I recommend buying a replacement gauge cluster lens, as they are not very expensive, and it's likely yours is scratched from constant cleaning. I got mine from Conicelli, and it was only $16.

The following guide includes plenty of photos, so it will load slowly on a dial-up connection. All of the photos can be clicked for a larger (1024 x 768) image.

Remember that this is only a guide -- not gospel. What you do to YOUR vehicle is YOUR responsibility. I do not endorse, approve, authorize, or otherwise encourage you to make alterations to your vehicle. Be careful, and recognize the dangers associated with modifications to your vehicle's critical systems, like electrical, engine, brakes, etc.

Please contact me if you have comments or suggestions about the article or the project, or if you find errors on these pages.

Tools/Materials Needed

  • Boost gauge (43-45mm)

    Note: As of Feb 2003, gauges in this size are scarce. Omori seems to be the only manufacturer still making a small boost gauge, but they seem to always be unavailable.

  • Soldering iron & solder (low wattage)

  • Short length of 22 or 24 AWG hook-up wire

  • Small-gauge ring connector

  • Phillips and flat-bladed screwdrivers in various sizes

  • 10mm socket 

  • Dremel moto-tool or similar

  • Sharp Xacto knife or similar cutting tool

  • Wire cutter/stripper tool

  • Vacuum hose (12' to 20')

  • Cable ties

Doing It

The first step is to remove the instrument panel fascia. In Fixing a Stuttering CD Player, I describe the procedure to remove the center instrument panel fascia. Once that piece is removed, there's one screw just to the right of the steering column. Here's a shot from below:

I then used a flat-blade screwdriver (with some electrical tape wrapped around the tip to avoid scratching the materials) to gently pry out the fascia. Just apply a little pressure as you work your way around the trim. 

Once it is free, you'll need to disconnect the electrical connector to the instrument light dimmer switch.

There are four screws securing the cluster. Remove the top left and right screws. Then you can gently pry out the small trim piece that is positioned under the cowl of the dash, just above the gauge cluster. There are two clips, positioned approximately 5" from each screw hole.


With the cowl trim removed, remove the two lower screws securing the cluster. You'll have just a little play to reach behind to remove the electrical connectors. There are three of them. Handle with care, as the back of the cluster assembly is simply a fragile piece of mylar with the circuit etched onto it.


Ease the cluster assembly out, then find a clean, brightly lit place to work on it.
In the photo below, the red circles show the lens retaining clips, and the yellow circles show the clips retaining the gauge surround.
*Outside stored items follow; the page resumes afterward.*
-- ==== Sys2Proof/Machine/Container.lean ====
section
/-! DEFINITION. Container header commands (spec/47_container.md). -/

namespace Sys2Proof.Machine

/-- The 16 bytes of the header: magic, permissions, tree_size, file_size, each little-endian (R340, 20_memory.md R90). -/
def State.headerBytes (s : State) : List Byte :=
  leBytes 4 s.params.magic.toNat ++ leBytes 2 s.hdrPerms.toNat ++ leBytes 2 s.hdrTsize.toNat ++ leBytes 8 s.hdrFsize.toNat

/-- HDR_WRITE (R341). -/
def execHdrWrite (s : State) : Result := s.unlessHalted (s.sendThenRespond s.headerBytes 16)

/-- HDR_READ (R342, R343): all 16 bytes are read, then the magic is checked, then the fields are loaded. -/
def execHdrRead (s : State) : Result :=
  s.unlessHalted <|
    match s.sourceRead 16 with
    | none => .fault .sourceNeverAnswers
    | some (t, s₁) =>
      .next <|
        if t.length < 16 then s₁.raise .eTrunc (value t.length)
        else
          let m := fromLe (t.take 4)
          if m ≠ s₁.params.magic.toNat then s₁.raise .eMagic (value m)
          else
            { s₁ with
              hdrPerms := BitVec.ofNat 16 (fromLe ((t.drop 4).take 2))
              hdrTsize := BitVec.ofNat 16 (fromLe ((t.drop 6).take 2))
              hdrFsize := BitVec.ofNat 64 (fromLe ((t.drop 8).take 8)) }.respond .ok 16

end Sys2Proof.Machine
end

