-- ==== Sys2Proof/Machine/NodeStack.lean ====
section
/-! DEFINITION. Node stack commands (spec/43_nodestack.md). -/

namespace Sys2Proof.Machine

/-- NS_INIT (R222). -/
def execNsInit (c : BitVec 16) (s : State) : Result :=
  s.unlessHalted <| .next <|
    if nsMax < c.toNat then s.raise .eOperand (c.setWidth 64)
    else { s with nsCap := c.toNat, nsTop := 0 }.respond .ok 0

/-- NS_PUSH (R223): validity is checked before fullness; the new size, or FULL. -/
def execNsPush (n : NodeIx) (s : State) : Result :=
  s.unlessHalted <| s.withNode n <| .next <|
    match s.nsPush n with
    | some s' => s'.respond .ok (value s'.nsTop)
    | none => s.fail .full

/-- NS_POP (R224): the top entry, or EMPTY. -/
def execNsPop (s : State) : Result :=
  s.unlessHalted <| .next <|
    match s.nsPop with
    | some (n, s') => s'.respond .ok (n.setWidth 64)
    | none => s.fail .empty

/-- NS_SIZE (R225). -/
def execNsSize (s : State) : Result := s.unlessHalted (.next (s.respond .ok (value s.nsTop)))

end Sys2Proof.Machine
end

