/-- R320, R321: DECSYM answers the symbol that the next bits lead to from ROOT; when the stream ends after j bits inside the tree
it raises E_TRUNC(j), and it refuses a leaf root with E_DEGEN. -/
def Obligations.DecSymFollowsTheBits : Prop :=
  ∀ (s : State) (tr : NodeTree), s.err = false → s.valid s.root = true → s.treeAt s.root = some tr →
    (∀ n x, tr = .leaf n x → exec .decSym s = .next (s.raise .eDegen (value s.root.toNat))) ∧
    (∀ p x s', p ≠ [] → tr.Reaches p x → s.readsBits p = some s' →
      exec .decSym s = .next (s'.respond .ok (value x.toNat))) ∧
    (∀ p s' s'', tr.StopsInside p → s.readsBits p = some s' → s'.readBit = .exhausted s'' →
      exec .decSym s = .next (s''.raise .eTrunc (value p.length)))

/-- R322: DECODE with HDR_FSIZE = 0 reads and writes nothing; else it refuses a leaf root, and with a sink that accepts every
byte it is offered (its plan and the plan's end are the model's, log 4) writes exactly the HDR_FSIZE
symbols the bits spell, stopping there, and answers their number. A stream that ends
after k symbols raises E_TRUNC(k), a sink that refuses the byte of symbol k raises E_SINK(k). -/
def Obligations.DecodeWritesTheDeclaredSymbols : Prop :=
  ∀ (s : State) (tr : NodeTree), s.err = false → s.valid s.root = true → s.treeAt s.root = some tr →
    (s.hdrFsize = 0 → exec .decodeAll s = .next (s.respond .ok 0)) ∧
    (∀ n x, s.hdrFsize ≠ 0 → tr = .leaf n x → exec .decodeAll s = .next (s.raise .eDegen (value s.root.toNat))) ∧
    (∀ (xs : List Sym) (ps : List (List Bool)) s', tr.height ≠ 0 → xs.length = s.hdrFsize.toNat →
      (∀ e ∈ s.sinkPlan.take xs.length, e = .accept) → List.Forall₂ (fun x p => tr.Reaches p x) xs ps →
      s.readsBits ps.flatten = some s' →
      exec .decodeAll s =
        .next ({ s' with sink := s.sink ++ xs, sinkPlan := s.sinkPlan.drop xs.length }.respond .ok s.hdrFsize)) ∧
    (∀ (xs : List Sym) (ps : List (List Bool)) p s' s'', tr.height ≠ 0 → xs.length < s.hdrFsize.toNat →
      (∀ e ∈ s.sinkPlan.take xs.length, e = .accept) → List.Forall₂ (fun x p => tr.Reaches p x) xs ps →
      tr.StopsInside p → s.readsBits (ps.flatten ++ p) = some s' →
      s'.readBit = .exhausted s'' →
      exec .decodeAll s =
        .next ({ s'' with sink := s.sink ++ xs, sinkPlan := s.sinkPlan.drop xs.length }.raise .eTrunc (value xs.length))) ∧
    (∀ (xs : List Sym) (x : Sym) (ps : List (List Bool)) plan s', tr.height ≠ 0 → xs.length < s.hdrFsize.toNat →
      s.sinkPlan = List.replicate xs.length .accept ++ .zeroTransfer :: plan →
      List.Forall₂ (fun x p => tr.Reaches p x) (xs ++ [x]) ps → s.readsBits ps.flatten = some s' →
      exec .decodeAll s = .next ({ s' with sink := s.sink ++ xs, sinkPlan := plan }.raise .eSink (value xs.length)))
end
There are eight clips for each piece -- four on the top and four on the bottom.
Gauge_Cluster-03a.jpg (125552 bytes)
Remove the lens and the black surround. Here's a photo of the pieces after separation:
Gauge_Cluster-04.jpg (148626 bytes)
While you are only going to be replacing the boost gauge, you'll need to remove all of the gauges to protect them from harm. It's quite simple. Turn the cluster over. The yellow circles in the photo below shows the screws to remove. 
Gauge_Cluster-06.jpg (143609 bytes)
I also removed the lamps in the cluster.